═══ DATA RECORDS ═══
-- ==== Sys2Proof/Certificates/Slice0/Obligations.lean ====
section
/-! DEFINITION. The statements about the engine, from the numbered rules of spec/. -/

open Sys2Proof Sys2Proof.Machine

/-! ### Encoding -/

/-- R300, R301: decoding the encoding of an instruction gives it back, every field at every value, and encoding what a
command word decodes to gives the word with its reserved bits 0. -/
def Obligations.EncodeDecodeRoundTrip : Prop :=
  (∀ i : Instr, decode (encode i) = i ∧ decodeTableWord 32 (encode i).toNat = some i)
    ∧ ∀ w : Word, encode (decode w) = w &&& 0x0000010F#32

/-- R300, R302: two command words decode to one instruction exactly when they agree in CMD and IE. -/
def Obligations.DecodeReadsCmdAndIeOnly : Prop :=
  ∀ v w : Word, decode v = decode w ↔ (v.toNat % 16 = w.toNat % 16 ∧ v.getLsbD 8 = w.getLsbD 8)

/-- R301: a few command words of 95_test_vectors.md, S15 with reserved bits set among them. -/
def Obligations.CommandWordsDecode : Prop :=
  decode 0x00000001#32 = .gen false ∧ decode 0x00000105#32 = .aesenc true ∧ decode 0x000001F5#32 = .aesenc true
    ∧ decode 0x00000100#32 = .noCmd true ∧ decode 0x00000009#32 = .rsvdHigh 1#3 false
    ∧ decode 0x0000000F#32 = .rsvdHigh 7#3 false ∧ decode 0x00000006#32 = .zeroize false

/-! ### Acceptance -/

/-- R701: every command word with a nonzero CMD, run while `Idle`, is accepted, with the updates of R701 and no other. -/
def Obligations.CommandAccepted : Prop :=
  ∀ (i : Instr) (s : State), s.seq = .idle → i.code ≠ 0 →
    exec i s = .next { s with
      ie := i.ie
      status := { done := false, err := false, haz := s.status.haz, errCode := .noError, lastCmd := i.code }
      seq := .busy i.code (if i.code = 1 then s.params.lat.gen else if i.code = 2 then s.params.lat.time
        else if i.code = 3 then s.params.lat.bcdenc else if i.code = 4 then s.params.lat.bcddec
        else if i.code = 5 then s.params.lat.aesenc else if i.code = 6 then s.params.lat.zeroize
        else s.params.lat.rsvd) }

/-- R702: a write to CTRL with CMD 0 while `Idle` sets CTRL.IE and does nothing else. -/
def Obligations.CmdZeroOnlySetsIe : Prop :=
  (∀ v : Word, v.toNat % 16 = 0 → decode v = .noCmd (v.getLsbD 8))
    ∧ (∀ (ie : Bool) (s : State), s.seq = .idle → exec (.noCmd ie) s = .next { s with ie := ie })
    ∧ ∀ (s u : State) (v : Word), s.seq = .idle → v.toNat % 16 = 0 →
        hostNext s = some (.write s.params.base 4 v, u) → step s = .next { u with ie := v.getLsbD 8 }

/-- The model's choice (log entry 1), after R703: a command word handed to the sequencer while a command of another code is in
flight, CMD 0 included, is answered as a dropped write that sets HAZ. The word of the command in flight is left out: there
`exec` is its completion. R703 itself speaks of the write on the bus, for every word, and BusyWriteDropped states it. -/
def Obligations.CommandWhileBusyDropped : Prop :=
  ∀ (i : Instr) (s : State) (c : BitVec 4) (n : Nat), s.seq = .busy c n → i.code ≠ c →
    exec i s = .next { s with status := { s.status with haz := true } }

/-! ### The codec commands -/

/-- R405: BCDENC in flight completes: an operand above 99 gives ERR_BCDDOM and leaves RESULT, any other its BCD byte. -/
def Obligations.BcdencResult : Prop :=
  (∀ v : Word, v.toNat % 16 = 3 → decode v = .bcdenc (v.getLsbD 8))
    ∧ ∀ (ie : Bool) (s : State) (n : Nat), s.seq = .busy 3 n →
      exec (.bcdenc ie) s = .next
        (if s.inp.opnd.toNat % 256 > 99 then completedWith .bcdDom s.out s
         else completedWith .noError
          { s.out with
            result := BitVec.ofNat 32 (16 * (s.inp.opnd.toNat % 256 / 10) + s.inp.opnd.toNat % 256 % 10) } s)

/-- R406: BCDDEC in flight completes: a nibble above 9 gives ERR_BCDDIG and leaves RESULT, any other byte its number. -/
def Obligations.BcddecResult : Prop :=
  (∀ v : Word, v.toNat % 16 = 4 → decode v = .bcddec (v.getLsbD 8))
    ∧ ∀ (ie : Bool) (s : State) (n : Nat), s.seq = .busy 4 n →
      exec (.bcddec ie) s = .next
        (if s.inp.opnd.toNat / 16 % 16 ≤ 9 ∧ s.inp.opnd.toNat % 16 ≤ 9 then
          completedWith .noError
            { s.out with result := BitVec.ofNat 32 (10 * (s.inp.opnd.toNat / 16 % 16) + s.inp.opnd.toNat % 16) } s
         else completedWith .bcdDig s.out s)

/-- R401: BCDENC of an operand up to 99, then BCDDEC of its RESULT, gives the operand back with no error. -/
def Obligations.BcdRoundTripThroughRegisters : Prop :=
  ∀ (s u : State) (m n : Nat) (ie je : Bool), s.seq = .busy 3 m → u.seq = .busy 4 n → s.inp.opnd.toNat ≤ 99 →
    ∃ t, exec (.bcdenc ie) s = .next t ∧
      (u.inp.opnd = t.out.result → ∃ w, exec (.bcddec je) u = .next w ∧ w.out.result = s.inp.opnd
        ∧ w.status.err = false)

/-- R407: TIME in flight completes: an invalid instant gives ERR_TIME and changes no result; a valid one writes BCDTIME and
OFFSET and nothing else. -/
def Obligations.TimeResult : Prop :=
  (∀ v : Word, v.toNat % 16 = 2 → decode v = .time (v.getLsbD 8))
    ∧ ∀ (ie : Bool) (s : State) (n : Nat), s.seq = .busy 2 n →
      exec (.time ie) s = .next
        (if validTime s.inp then
          completedWith .noError
            { s.out with
              bcdTime0 := packed (yearOf s.inp % 100) ++ packed (yearOf s.inp / 100 % 100) ++ packed (monthOf s.inp)
                ++ packed (dayOf s.inp)
              bcdTime1 := packed (hourOf s.inp) ++ packed (maskedMinute s.params s.inp) ++ 0#16
              offset := BitVec.ofNat 32 (offsetArith s.params s.inp) } s
         else completedWith .time s.out s)

/-! ### The cipher command and AES -/

/-- R511: AESENC in flight completes: with every SEED word loaded AUXOUT is the encryption of AUXBLK under SEED, else it
ends with ERR_SEED and AUXOUT is unchanged. R509 (which the spec gives from general knowledge, log entry 11): the
encryption of any block under any key is AddRoundKey(0), nine rounds of SubBytes, ShiftRows, MixColumns and AddRoundKey(k)
for k from 1 to 9, and a tenth without MixColumns, the round keys being the words of KeyExpansionWords. -/
def Obligations.AesencResult : Prop :=
  (∀ v : Word, v.toNat % 16 = 5 → decode v = .aesenc (v.getLsbD 8))
    ∧ (∀ (ie : Bool) (s : State) (n : Nat), s.seq = .busy 5 n →
      exec (.aesenc ie) s = .next
        (if s.inp.loaded.toNat % 16 = 15 then
          completedWith .noError { s.out with auxOut := aes128 s.inp.seed s.inp.auxBlk } s
         else completedWith .seed s.out s))
    ∧ ∀ key block : Block,
      aes128 key block =
        addRoundKey (keyGroup (keyWords key) 10) (shiftRows (subBytes
          ([1, 2, 3, 4, 5, 6, 7, 8, 9].foldl
            (fun s k => addRoundKey (keyGroup (keyWords key) k) (mixColumns (shiftRows (subBytes s))))
            (addRoundKey (keyGroup (keyWords key) 0) block))))

/-- R507: the 44 words of the key expansion. -/
def Obligations.KeyExpansionWords : Prop :=
  ∀ (key : Block) (w : List Word),
    w = keyWords key →
      w.length = 44 ∧ w.take 4 = [key.w0, key.w1, key.w2, key.w3]
        ∧ ∀ i, 4 ≤ i → i < 44 → w.getD i 0 = w.getD (i - 4) 0 ^^^
          (if i % 4 = 0 then
            be32 (sbox (byteAt (w.getD (i - 1) 0) 1)
                ^^^ [0x01#8, 0x02, 0x04, 0x08, 0x10, 0x20, 0x40, 0x80, 0x1B, 0x36].getD (i / 4 - 1) 0)
              (sbox (byteAt (w.getD (i - 1) 0) 2)) (sbox (byteAt (w.getD (i - 1) 0) 3))
              (sbox (byteAt (w.getD (i - 1) 0) 0))
           else w.getD (i - 1) 0)

/-- R503 to R506: the four transformations, byte by byte, `S[r][c]` being byte `r` of column `c` (R501). -/
def Obligations.AesTransformationsByByte : Prop :=
  ∀ (s k : Block) (r c : Fin 4),
    byteAt (getWord (subBytes s) c) r = sbox (byteAt (getWord s c) r)
    ∧ byteAt (getWord (shiftRows s) c) r = byteAt (getWord s (c + r)) r
    ∧ byteAt (getWord (addRoundKey k s) c) r = byteAt (getWord s c) r ^^^ byteAt (getWord k c) r
    ∧ byteAt (getWord (mixColumns s) c) r =
      gmul (byteAt (getWord s c) r) 2 ^^^ gmul (byteAt (getWord s c) (r + 1 : Fin 4)) 3
        ^^^ byteAt (getWord s c) (r + 2 : Fin 4) ^^^ byteAt (getWord s c) (r + 3 : Fin 4)

/-- R502: the S-box table is the affine map of the inverse in GF(2^8), the inverse of 0 being 0. -/
def Obligations.SboxIsAffineOfInverse : Prop :=
  ∀ x : Byte, ∃ y : Byte, (x = 0 → y = 0) ∧ (x ≠ 0 → gmul x y = 1)
    ∧ sbox x = y ^^^ y.rotateLeft 1 ^^^ y.rotateLeft 2 ^^^ y.rotateLeft 3 ^^^ y.rotateLeft 4 ^^^ 0x63

/-! ### Flags -/

/-- R651, R652: the digit-count and interval-selector fields are bit fields of the 16-bit flags word at the parameter shifts,
the output length is the digit count plus 1, and any nonzero interval selector means 60-second cadence. -/
def Obligations.FlagsFields : Prop :=
  ∀ (p : Params) (f : BitVec 16),
    digitCount p f = f.toNat / 2 ^ p.digitShift % 8 ∧ outLen p f = f.toNat / 2 ^ p.digitShift % 8 + 1
      ∧ intervalSel p f = f.toNat / 2 ^ p.intervalShift % 4
      ∧ (interval60 p f = true ↔ f.toNat / 2 ^ p.intervalShift % 4 ≠ 0)

/-! ### GEN -/

/-- R707: GEN in flight with an invalid input completes with the first failing check, in the order SERIAL, SEED, PIN, TIME,
and writes no result register. -/
def Obligations.GenValidationOrder : Prop :=
  (∀ v : Word, v.toNat % 16 = 1 → decode v = .gen (v.getLsbD 8))
    ∧ ∀ (ie : Bool) (s : State) (n : Nat), s.seq = .busy 1 n →
      (¬ validSerial s.inp → exec (.gen ie) s = .next (completedWith .serial s.out s))
      ∧ (validSerial s.inp → ¬ validSeed s.inp → exec (.gen ie) s = .next (completedWith .seed s.out s))
      ∧ (validSerial s.inp → validSeed s.inp → ¬ validPin s.inp →
          exec (.gen ie) s = .next (completedWith .pin s.out s))
      ∧ (validSerial s.inp → validSeed s.inp → validPin s.inp → ¬ validTime s.inp →
          exec (.gen ie) s = .next (completedWith .time s.out s))

/-- R706: GEN in flight with valid inputs and no underflow completes with the code: every result register it writes, and
no other change. -/
def Obligations.GenCode : Prop :=
  ∀ (ie : Bool) (s : State) (n : Nat), s.seq = .busy 1 n → validGen s.inp →
    ∀ (bt : Bytes) (c : CascadeOut) (word len : Nat) (sums code : List Nat),
      bt = timeBytes s.params s.inp →
      c = cascade s.inp.seed bt (wordBytes s.inp.serial0 ++ (wordBytes s.inp.serial1).take 2) →
      word = (getWord c.k0 (Fin.ofNat 4 (offsetArith s.params s.inp / 4))).toNat →
      len = lenOf s.params s.inp →
      (len = 1 ∨ 10 ^ (len - 1) ≤ word) →
      sums = (List.range len).map (sumAt s.inp word len) →
      code = sums.flatMap sumDigits →
      exec (.gen ie) s = .next (completedWith .noError
        { s.out with
          bcdTime0 := packWord bt 0
          bcdTime1 := packWord bt 1
          rk0 := c.rk0
          rk1 := c.rk1
          rk2 := c.rk2
          rk3 := c.rk3
          rk4 := c.rk4
          k0 := c.k0
          k1 := c.k1
          offset := BitVec.ofNat 32 (offsetArith s.params s.inp)
          word := BitVec.ofNat 32 word
          digits :=
            { ndig := BitVec.ofNat 4 (dec word).length
              len := BitVec.ofNat 4 len
              charLen := BitVec.ofNat 5 code.length }
          codeSum0 := packWord (sums.map (BitVec.ofNat 8)) 0
          codeSum1 := packWord (sums.map (BitVec.ofNat 8)) 1
          codeChar := packBlock (code.map (fun d => BitVec.ofNat 8 (0x30 + d))) } s)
═══
EXERCISE INSTRUCTIONS: Set the material down exactly as written, starting at its first line. The line containing "(∀ i : Instr, decode" is the last one to include.

ANSWER SECTION:
-- ==== Sys2Proof/Certificates/Slice0/Obligations.lean ====
section
/-! DEFINITION. The statements about the engine, from the numbered rules of spec/. -/

open Sys2Proof Sys2Proof.Machine

/-! ### Encoding -/

/-- R300, R301: decoding the encoding of an instruction gives it back, every field at every value, and encoding what a
command word decodes to gives the word with its reserved bits 0. -/
def Obligations.EncodeDecodeRoundTrip : Prop :=
  (∀ i : Instr, decode (encode i) = i ∧ decodeTableWord 32 (encode i).toNat = some i)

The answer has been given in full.